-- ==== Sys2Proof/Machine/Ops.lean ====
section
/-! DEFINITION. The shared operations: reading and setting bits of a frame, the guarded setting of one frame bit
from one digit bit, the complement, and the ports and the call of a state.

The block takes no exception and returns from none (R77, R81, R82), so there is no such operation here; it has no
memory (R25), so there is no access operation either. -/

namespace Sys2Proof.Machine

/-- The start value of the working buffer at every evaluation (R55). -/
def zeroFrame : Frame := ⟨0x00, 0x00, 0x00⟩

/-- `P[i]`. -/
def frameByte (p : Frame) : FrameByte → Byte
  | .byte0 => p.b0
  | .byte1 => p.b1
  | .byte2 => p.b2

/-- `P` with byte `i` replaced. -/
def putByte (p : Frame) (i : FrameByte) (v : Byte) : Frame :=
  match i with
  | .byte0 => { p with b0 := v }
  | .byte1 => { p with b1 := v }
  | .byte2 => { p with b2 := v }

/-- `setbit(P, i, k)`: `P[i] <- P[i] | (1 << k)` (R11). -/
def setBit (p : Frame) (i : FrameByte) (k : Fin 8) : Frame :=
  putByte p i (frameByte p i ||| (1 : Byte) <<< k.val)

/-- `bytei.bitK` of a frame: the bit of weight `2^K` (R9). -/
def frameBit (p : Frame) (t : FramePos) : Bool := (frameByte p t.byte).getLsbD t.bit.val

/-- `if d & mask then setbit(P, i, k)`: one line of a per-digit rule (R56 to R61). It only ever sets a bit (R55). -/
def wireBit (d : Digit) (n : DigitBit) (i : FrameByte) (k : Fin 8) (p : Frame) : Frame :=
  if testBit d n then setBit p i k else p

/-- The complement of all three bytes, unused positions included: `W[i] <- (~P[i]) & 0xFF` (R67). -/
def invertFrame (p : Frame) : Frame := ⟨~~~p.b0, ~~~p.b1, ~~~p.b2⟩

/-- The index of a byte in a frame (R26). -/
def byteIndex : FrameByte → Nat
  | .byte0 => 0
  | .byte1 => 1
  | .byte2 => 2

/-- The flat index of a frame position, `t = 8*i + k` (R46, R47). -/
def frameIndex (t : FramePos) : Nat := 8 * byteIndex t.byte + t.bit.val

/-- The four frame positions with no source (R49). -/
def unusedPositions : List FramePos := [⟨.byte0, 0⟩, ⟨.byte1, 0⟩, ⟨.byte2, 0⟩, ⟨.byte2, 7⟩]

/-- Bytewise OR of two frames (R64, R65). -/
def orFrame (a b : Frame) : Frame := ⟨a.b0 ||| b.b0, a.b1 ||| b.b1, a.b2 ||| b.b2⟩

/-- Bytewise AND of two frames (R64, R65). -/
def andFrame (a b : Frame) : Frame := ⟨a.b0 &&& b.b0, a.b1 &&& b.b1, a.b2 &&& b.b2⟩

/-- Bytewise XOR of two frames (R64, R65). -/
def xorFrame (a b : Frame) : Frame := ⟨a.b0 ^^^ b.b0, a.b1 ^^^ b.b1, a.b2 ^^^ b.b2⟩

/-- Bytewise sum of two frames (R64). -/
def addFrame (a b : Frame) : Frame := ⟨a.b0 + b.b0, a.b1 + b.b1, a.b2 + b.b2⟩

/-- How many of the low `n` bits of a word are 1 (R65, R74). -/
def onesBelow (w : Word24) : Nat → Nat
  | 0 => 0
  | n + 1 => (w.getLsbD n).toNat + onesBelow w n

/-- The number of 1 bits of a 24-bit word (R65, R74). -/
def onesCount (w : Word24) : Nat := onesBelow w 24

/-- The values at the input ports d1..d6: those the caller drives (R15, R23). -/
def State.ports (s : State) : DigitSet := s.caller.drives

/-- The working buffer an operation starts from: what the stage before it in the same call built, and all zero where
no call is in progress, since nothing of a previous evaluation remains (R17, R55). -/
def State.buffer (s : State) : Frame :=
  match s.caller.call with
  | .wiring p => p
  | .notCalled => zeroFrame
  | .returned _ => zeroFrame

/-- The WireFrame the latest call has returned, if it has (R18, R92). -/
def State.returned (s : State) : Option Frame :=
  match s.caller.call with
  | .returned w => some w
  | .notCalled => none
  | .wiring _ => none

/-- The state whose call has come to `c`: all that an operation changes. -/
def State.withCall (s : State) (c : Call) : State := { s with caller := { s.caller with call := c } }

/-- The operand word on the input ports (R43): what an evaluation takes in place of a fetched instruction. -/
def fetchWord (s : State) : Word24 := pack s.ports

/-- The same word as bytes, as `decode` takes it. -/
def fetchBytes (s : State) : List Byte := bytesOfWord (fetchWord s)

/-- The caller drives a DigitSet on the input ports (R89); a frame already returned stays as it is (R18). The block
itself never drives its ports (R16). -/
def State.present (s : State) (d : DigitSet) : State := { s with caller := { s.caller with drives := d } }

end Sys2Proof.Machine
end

= = = = =

=== Task objective ===
Word for word, give back all of the records.

=== Response below ===
-- ==== Sys2Proof/Machine/Ops.lean ====
section
/-! DEFINITION. The shared operations: reading and setting bits of a frame, the guarded setting of one frame bit
from one digit bit, the complement, and the ports and the call of a state.

The block takes no exception and returns from none (R77, R81, R82), so there is no such operation here; it has no
memory (R25), so there is no access operation either. -/

namespace Sys2Proof.Machine

/-- The start value of the working buffer at every evaluation (R55). -/
def zeroFrame : Frame := ⟨0x00, 0x00, 0x00⟩

/-- `P[i]`. -/
def frameByte (p : Frame) : FrameByte → Byte
  | .byte0 => p.b0
  | .byte1 => p.b1
  | .byte2 => p.b2

/-- `P` with byte `i` replaced. -/
def putByte (p : Frame) (i : FrameByte) (v : Byte) : Frame :=
  match i with
  | .byte0 => { p with b0 := v }
  | .byte1 => { p with b1 := v }
  | .byte2 => { p with b2 := v }

/-- `setbit(P, i, k)`: `P[i] <- P[i] | (1 << k)` (R11). -/
def setBit (p : Frame) (i : FrameByte) (k : Fin 8) : Frame :=
  putByte p i (frameByte p i ||| (1 : Byte) <<< k.val)

/-- `bytei.bitK` of a frame: the bit of weight `2^K` (R9). -/
def frameBit (p : Frame) (t : FramePos) : Bool := (frameByte p t.byte).getLsbD t.bit.val

/-- `if d & mask then setbit(P, i, k)`: one line of a per-digit rule (R56 to R61). It only ever sets a bit (R55). -/
def wireBit (d : Digit) (n : DigitBit) (i : FrameByte) (k : Fin 8) (p : Frame) : Frame :=
  if testBit d n then setBit p i k else p

/-- The complement of all three bytes, unused positions included: `W[i] <- (~P[i]) & 0xFF` (R67). -/
def invertFrame (p : Frame) : Frame := ⟨~~~p.b0, ~~~p.b1, ~~~p.b2⟩

/-- The index of a byte in a frame (R26). -/
def byteIndex : FrameByte → Nat
  | .byte0 => 0
  | .byte1 => 1
  | .byte2 => 2

/-- The flat index of a frame position, `t = 8*i + k` (R46, R47). -/
def frameIndex (t : FramePos) : Nat := 8 * byteIndex t.byte + t.bit.val

/-- The four frame positions with no source (R49). -/
def unusedPositions : List FramePos := [⟨.byte0, 0⟩, ⟨.byte1, 0⟩, ⟨.byte2, 0⟩, ⟨.byte2, 7⟩]

/-- Bytewise OR of two frames (R64, R65). -/
def orFrame (a b : Frame) : Frame := ⟨a.b0 ||| b.b0, a.b1 ||| b.b1, a.b2 ||| b.b2⟩

/-- Bytewise AND of two frames (R64, R65). -/
def andFrame (a b : Frame) : Frame := ⟨a.b0 &&& b.b0, a.b1 &&& b.b1, a.b2 &&& b.b2⟩

/-- Bytewise XOR of two frames (R64, R65). -/
def xorFrame (a b : Frame) : Frame := ⟨a.b0 ^^^ b.b0, a.b1 ^^^ b.b1, a.b2 ^^^ b.b2⟩

/-- Bytewise sum of two frames (R64). -/
def addFrame (a b : Frame) : Frame := ⟨a.b0 + b.b0, a.b1 + b.b1, a.b2 + b.b2⟩

/-- How many of the low `n` bits of a word are 1 (R65, R74). -/
def onesBelow (w : Word24) : Nat → Nat
  | 0 => 0
  | n + 1 => (w.getLsbD n).toNat + onesBelow w n

/-- The number of 1 bits of a 24-bit word (R65, R74). -/
def onesCount (w : Word24) : Nat := onesBelow w 24

/-- The values at the input ports d1..d6: those the caller drives (R15, R23). -/
def State.ports (s : State) : DigitSet := s.caller.drives

/-- The working buffer an operation starts from: what the stage before it in the same call built, and all zero where
no call is in progress, since nothing of a previous evaluation remains (R17, R55). -/
def State.buffer (s : State) : Frame :=
  match s.caller.call with
  | .wiring p => p
  | .notCalled => zeroFrame
  | .returned _ => zeroFrame

/-- The WireFrame the latest call has returned, if it has (R18, R92). -/
def State.returned (s : State) : Option Frame :=
  match s.caller.call with
  | .returned w => some w
  | .notCalled => none
  | .wiring _ => none

/-- The state whose call has come to `c`: all that an operation changes. -/
def State.withCall (s : State) (c : Call) : State := { s with caller := { s.caller with call := c } }

/-- The operand word on the input ports (R43): what an evaluation takes in place of a fetched instruction. -/
def fetchWord (s : State) : Word24 := pack s.ports

/-- The same word as bytes, as `decode` takes it. -/
def fetchBytes (s : State) : List Byte := bytesOfWord (fetchWord s)

/-- The caller drives a DigitSet on the input ports (R89); a frame already returned stays as it is (R18). The block
itself never drives its ports (R16). -/
def State.present (s : State) (d : DigitSet) : State := { s with caller := { s.caller with drives := d } }

end Sys2Proof.Machine
end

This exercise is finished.